QUOROM provides a system for rating studies to be included in meta-analyses of randomized clinical trials. We did not use this system, for we wished to incorporate all available data. We judged all four cited articles as equally relevant in providing accurate data for our purposes. Other studies utilizing G-CSF with R-CHOP for the treatment of FL, such as by Niitsu et al., were excluded because they attempted to use G-CSF as a treatment modality, and responses changed depending on the dose of G-CSF provided. As with any paper, much information was omitted from our study and one should not use this article as a crutch when determining the appropriate chemotherapeutic protocol for a patient. Profiles of side effects of Adriamycin were not evaluated, nor could we provide a correlation between specific responses and length of survival or cost of treatment. One should always evaluate specific cases when deciding the treatment protocol appropriate for the individual.

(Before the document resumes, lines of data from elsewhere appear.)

/-- R127: a restore write that waits on no entry ends, and its restore looks at its extent; here its volume is neither
CUTTING nor REMOVING. -/
theorem Device.HoldsRestore.runs_writeEnd {b : Job} {c n : Nat} {w : Volume} {st : Status} {u : Device}
    (h : d.HoldsRestore before r after) (hz : d.slot? j = some z) (hs : z.stream = .restore r.id)
    (hp : z.phase = .writing b none) (hc : b.charge = some c) (hw : b.waits = []) (hv : d.volume? b.volume = some w)
    (hcut : w.cut = none) (hrm : w.state ≠ .removing) (hst : st ≠ .retry)
    (hr : Runs n [.extentCheck r.id, .grant]
      { d.copyWritten j b c w st with copy.restores := before ++ r.copyEnded st :: after } u) (data : List Byte) :
    Runs (n + 3) [.poolEnd (.slot j) st data] d u := by
  let ended : Device := { d.copyWritten j b c w st with copy.restores := before ++ r.copyEnded st :: after }
  have hpool : perform (.poolEnd (.slot j) st data) d = (d, [.writeEnd (.slot j) st]) := by
    show poolOutcome (.slot j) st data d = _
    simp only [poolOutcome, hz, hp]
  have hend : perform (.writeEnd (.slot j) st) d = (ended, [.volumeCheck b.volume, .extentCheck r.id, .grant]) := by
    let e : Device := d.settleCharge b.account c (decide (st = .ok))
    have hframe : e = { d with accounts := e.accounts, groups := e.groups, clock := e.clock } :=
      settleCharge_frame d b.account c (decide (st = .ok))
    let lowered : Device := e.setVolume b.volume { w with inFlight := w.inFlight - 1 }
    have hjob : d.job? (.slot j) = some b := by simp only [Device.job?, hz, hp]
    have hleave : d.leaveWaits (.slot j) b = d := by rw [Device.leaveWaits, hw]; rfl
    have hlower : e.lowerInFlight b.volume = lowered := lowerInFlight_eq (by rw [hframe]; exact hv)
    have hlowered : lowered = { d with
        accounts := e.accounts, groups := e.groups, clock := e.clock
        volumes := d.volumes.insert b.volume { w with inFlight := w.inFlight - 1 } } :=
      congrArg (fun f : Device => f.setVolume b.volume { w with inFlight := w.inFlight - 1 }) hframe
    have hheld : lowered.HoldsRestore before r after := by
      rw [hlowered]
      exact ⟨h.list, h.others⟩
    have hslot : lowered.slot? j = some z := by
      rw [hlowered]
      exact hz
    have hlast : ({ lowered.setSlot j none with copy.restores := before ++ r.copyEnded st :: after } : Device)
        = ended := by
      rw [hlowered]
      rfl
    show endWrite (.slot j) st d = _
    simp only [endWrite, hjob, hc, hleave, Device.reportWrite, if_neg hst]
    show ((((e.lowerInFlight b.volume).finishCopy j st).1, _) : Effect) = _
    rw [hlower, hheld.finishCopy hslot hs, hlast, hw]
    rfl
  have hcheck : perform (.volumeCheck b.volume) ended = (ended, []) :=
    volumeCheck_quiet (x := { w with inFlight := w.inFlight - 1 }) (Table.find_insert_same _ _ _) hcut hrm
  exact (Runs.task hpool (Runs.task hend ((Runs.one hcheck).cons hr))).mono (by omega)

/-! #### The record of a restore that has ended a copy -/

/-- What a copy's end makes of the extent it belongs to, once that ends (R127, R128). -/
def copyOutcome (st : PoolStatus) : ExtentOutcome := if st = .ok then .done else .failed .mediaError

/-- R127: the record once a copy of its RUNNING extent i has ended. -/
def Restore.counted (r : Restore) (i : Nat) (st : PoolStatus) : Restore := { r with
  inFlight := r.inFlight - 1
  copied := r.copied + if st = .ok then 1 else 0
  outcomes := if st = .ok then r.outcomes else r.outcomes.set i (copyOutcome st) }

/-- A restore whose extent i runs, with no cancel requested. -/
structure Restore.Extending (r : Restore) (i : Nat) : Prop where
  cancel : r.cancel = false
  current : r.current = some i
  outcome : r.outcomes[i]? = some .running

namespace Restore.Extending
variable {i : Nat}

theorem currentOutcome (h : r.Extending i) : r.currentOutcome = some .running := by
  simp only [Restore.currentOutcome, h.current, Option.bind_some, h.outcome]

theorem copyEnded (h : r.Extending i) (st : PoolStatus) : r.copyEnded (doneStatus st) = r.counted i st := by
  have hcur := h.currentOutcome
  by_cases hst : st = .ok
  · subst hst
    rfl
  · simp [Restore.copyEnded, Restore.counted, copyOutcome, doneStatus_failed hst, hst, hcur, h.cancel, h.current]

/-- After a copy that failed the extent has its outcome. -/
theorem counted_currentOutcome (h : r.Extending i) {st : PoolStatus} (hst : st ≠ .ok) :
    (r.counted i st).currentOutcome = some (.failed .mediaError) := by
  have hlt : i < r.outcomes.length := (List.getElem?_eq_some_iff.1 h.outcome).1
  simp [Restore.currentOutcome, Restore.counted, copyOutcome, hst, h.current, hlt]

/-- R128: the outcome the extent ends with, when it does. -/
theorem counted_finalOutcome (h : r.Extending i) (st : PoolStatus) : (r.counted i st).finalOutcome = copyOutcome st := by
  by_cases hst : st = .ok
  · subst hst
    have hcur : (r.counted i .ok).currentOutcome = some .running := h.currentOutcome
    simp only [Restore.finalOutcome, hcur, show (r.counted i .ok).cancel = false from h.cancel]
    rfl
  · simp only [Restore.finalOutcome, h.counted_currentOutcome hst, copyOutcome, if_neg hst]

end Restore.Extending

The international PRIMA study testing the efficacy of maintenance therapy by rituximab may provide important data in the field of the best induction in patients with follicular lymphoma.
In summary, we conclude that treatment for patients with FL should be individualized. R-CHOP and R-CVP protocols can both achieve excellent overall response. In patients with known cardiac history, omission of anthracyclines is reasonable, and R-CVP provides a very good CR rate. In younger patients with FL where cumulative cardio-toxicity may be of importance in the long term and in whom future stem cell transplantation is an option, R-CVP may be a more appealing option. How the response rates translate to survival is not known and certainly needs to be further clarified in prospectively designed long-term follow-up studies.